TASK INSTRUCTIONS — Provide the entries once more, identical in every word.

--- MATERIAL FOR THIS TASK ---

-- ==== Sys2Proof/Syntax.lean ====
section
/-! DEFINITION. The commands of the block: one constructor per row of spec/opcode_table.json. An operand is what the
agent that raises the event brings with it (an address, a value, a word, a measured quantity). -/

namespace Sys2Proof

/-- A path by which a register access reaches the block (R10). -/
inductive Path where
  | host | drover (n : Fin 4) | remote
  deriving DecidableEq, Repr

/-- The clock groups of Table 18.1. -/
inductive Clk where
  | mp (n : PortId) | hrp | ta | si (n : InletId) | lk (n : LinkId)
  deriving DecidableEq, Repr

/-- The engines that a sheepdog watches, numbered as SHD_STATE.EXPIRED numbers them (Table 16.11). -/
inductive Eng where
  | mxe | vxe | ate | wdu | tsq
  deriving DecidableEq, Repr

/-- What the patrol scrubber meets at a word of SRAM (R433, R434): nothing, a word that it corrects, or a word that is not
correctable, by what the word holds: an unused codebook half (R134), a line of a CSB, or shared metadata (R438). -/
inductive ScrubWord where
  | clean
  | corrected
  | cbsHalf (core : CoreId) (half : Fin 2) (line : BitVec 13)
  | csb (cl : ClId) (line : BitVec 18)
  | shared (inQueueManager : Bool)
  deriving DecidableEq, Repr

---

TASK SOLUTION —
-- ==== Sys2Proof/Syntax.lean ====
section
/-! DEFINITION. The commands of the block: one constructor per row of spec/opcode_table.json. An operand is what the
agent that raises the event brings with it (an address, a value, a word, a measured quantity). -/

namespace Sys2Proof

/-- A path by which a register access reaches the block (R10). -/
inductive Path where
  | host | drover (n : Fin 4) | remote
  deriving DecidableEq, Repr

/-- The clock groups of Table 18.1. -/
inductive Clk where
  | mp (n : PortId) | hrp | ta | si (n : InletId) | lk (n : LinkId)
  deriving DecidableEq, Repr

/-- The engines that a sheepdog watches, numbered as SHD_STATE.EXPIRED numbers them (Table 16.11). -/
inductive Eng where
  | mxe | vxe | ate | wdu | tsq
  deriving DecidableEq, Repr

/-- What the patrol scrubber meets at a word of SRAM (R433, R434): nothing, a word that it corrects, or a word that is not
correctable, by what the word holds: an unused codebook half (R134), a line of a CSB, or shared metadata (R438). -/
inductive ScrubWord where
  | clean
  | corrected
  | cbsHalf (core : CoreId) (half : Fin 2) (line : BitVec 13)
  | csb (cl : ClId) (line : BitVec 18)
  | shared (inQueueManager : Bool)
  deriving DecidableEq, Repr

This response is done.